Create queues, submit some jobs and monitor progress:
./armadactl create-queue queue-a --priorityFactor 1
./armadactl create-queue queue-b --priorityFactor 2
./armadactl submit ./docs/quickstart/job-queue-a.yaml
./armadactl submit ./docs/quickstart/job-queue-b.yaml
Watch individual queues:
./armadactl watch queue-a job-set-1
./armadactl watch queue-b job-set-1
Log in to the Grafana dashboard at http://localhost:30001 using the default credentials of admin
/ prom-operator
.
Navigate to the Armada Overview dashboard to get a view of jobs progressing through the system.

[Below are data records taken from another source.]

/-- A unit's read of `n` bytes of coherent memory; a byte that could not be read is none. -/
def readBytes (s : State) (cls ctx a n : Nat) (ag : Nat := 0x24) : List (Option Byte) × Loss × State :=
  if n = 0 then ([], {}, s)
  else
    (lineSpans a n).foldl (fun (acc : List (Option Byte) × Loss × State) sp =>
      let (bs, loss, s) := acc
      match s.readLine cls ctx sp.1 ag with
      | (.data l, s) =>
        (bs ++ (List.range sp.2.2).map fun i => some (l.extractLsb' (8 * (sp.2.1 + i)) 8), loss, s)
      | (.bad, s) => (bs ++ List.replicate sp.2.2 none, { dropped := loss.dropped + sp.2.2, errs := loss.errs + 1 }, s)
      | (_, s) => (bs ++ List.replicate sp.2.2 none, { loss with dropped := loss.dropped + sp.2.2 }, s)) ([], {}, s)

/-- A unit's write of bytes to coherent memory; a byte that is none is not written (it is counted where it was lost). -/
def writeBytes (s : State) (ctx a : Nat) (bs : List (Option Byte)) (tile : Option Nat := none) (ag : Nat := 0x24) : Loss × State :=
  if bs.isEmpty then ({}, s)
  else
    (lineSpans a bs.length).foldl (fun (acc : Loss × State) sp =>
      let (loss, s) := acc
      let part := (bs.drop (sp.1 * 128 + sp.2.1 - a)).take sp.2.2
      let lm := part.zipIdx.foldl (fun (lm : Line × Nat) p =>
        match p.1 with
        | some b => (lineSetByte lm.1 (sp.2.1 + p.2) b, lm.2 + 2 ^ (sp.2.1 + p.2))
        | none => lm) (0, 0)
      let n := (part.filter Option.isSome).length
      if n = 0 then (loss, s)
      else
        match s.writeLine ctx sp.1 lm.1 (BitVec.ofNat 128 lm.2) tile false ag with
        | (none, s) => (loss, s)
        | (some _, s) => ({ loss with dropped := loss.dropped + n }, s)) ({}, s)

end State

end Sys2Proof.Machine
end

Try submitting lots of jobs and see queues build and get processed:
for i in {1..50}
do
./armadactl submit ./docs/quickstart/job-queue-a.yaml
./armadactl submit ./docs/quickstart/job-queue-b.yaml
done
CLI:
$ ./armadactl watch queue-a job-set-1
Watching job set job-set-1
Nov 4 11:43:36 | Queued: 0, Leased: 0, Pending: 0, Running: 0, Succeeded: 0, Failed: 0, Cancelled: 0 | event: *api.JobSubmittedEvent, job id: 01drv3mey2mzmayf50631tzp9m
Nov 4 11:43:36 | Queued: 1, Leased: 0, Pending: 0, Running: 0, Succeeded: 0, Failed: 0, Cancelled: 0 | event: *api.JobQueuedEvent, job id: 01drv3mey2mzmayf50631tzp9m
Nov 4 11:43:36 | Queued: 1, Leased: 0, Pending: 0, Running: 0, Succeeded: 0, Failed: 0, Cancelled: 0 | event: *api.JobSubmittedEvent, job id: 01drv3mf7b6fd1rraeq1f554fn
Nov 4 11:43:36 | Queued: 2, Leased: 0, Pending: 0, Running: 0, Succeeded: 0, Failed: 0, Cancelled: 0 | event: *api.JobQueuedEvent, job id: 01drv3mf7b6fd1rraeq1f554fn
Nov 4 11:43:38 | Queued: 1, Leased: 1, Pending: 0, Running: 0, Succeeded: 0, Failed: 0, Cancelled: 0 | event: *api.JobLeasedEvent, job id: 01drv3mey2mzmayf50631tzp9m
Nov 4 11:43:38 | Queued: 0, Leased: 2, Pending: 0, Running: 0, Succeeded: 0, Failed: 0, Cancelled: 0 | event: *api.JobLeasedEvent, job id: 01drv3mf7b6fd1rraeq1f554fn
Nov 4 11:43:38 | Queued: 0, Leased: 1, Pending: 1, Running: 0, Succeeded: 0, Failed: 0, Cancelled: 0 | event: *api.JobPendingEvent, job id: 01drv3mey2mzmayf50631tzp9m
Nov 4 11:43:38 | Queued: 0, Leased: 0, Pending: 2, Running: 0, Succeeded: 0, Failed: 0, Cancelled: 0 | event: *api.JobPendingEvent, job id: 01drv3mf7b6fd1rraeq1f554fn
Nov 4 11:43:41 | Queued: 0, Leased: 0, Pending: 1, Running: 1, Succeeded: 0, Failed: 0, Cancelled: 0 | event: *api.JobRunningEvent, job id: 01drv3mf7b6fd1rraeq1f554fn
Nov 4 11:43:41 | Queued: 0, Leased: 0, Pending: 0, Running: 2, Succeeded: 0, Failed: 0, Cancelled: 0 | event: *api.JobRunningEvent, job id: 01drv3mey2mzmayf50631tzp9m
Nov 4 11:44:17 | Queued: 0, Leased: 0, Pending: 0, Running: 1, Succeeded: 1, Failed: 0, Cancelled: 0 | event: *api.JobSucceededEvent, job id: 01drv3mf7b6fd1rraeq1f554fn
Nov 4 11:44:26 | Queued: 0, Leased: 0, Pending: 0, Running: 0, Succeeded: 2, Failed: 0, Cancelled: 0 | event: *api.JobSucceededEvent, job id: 01drv3mey2mzmayf50631tzp9m
Grafana:
Note that the jobs in this demo simply run the sleep
command so do not consume much resource.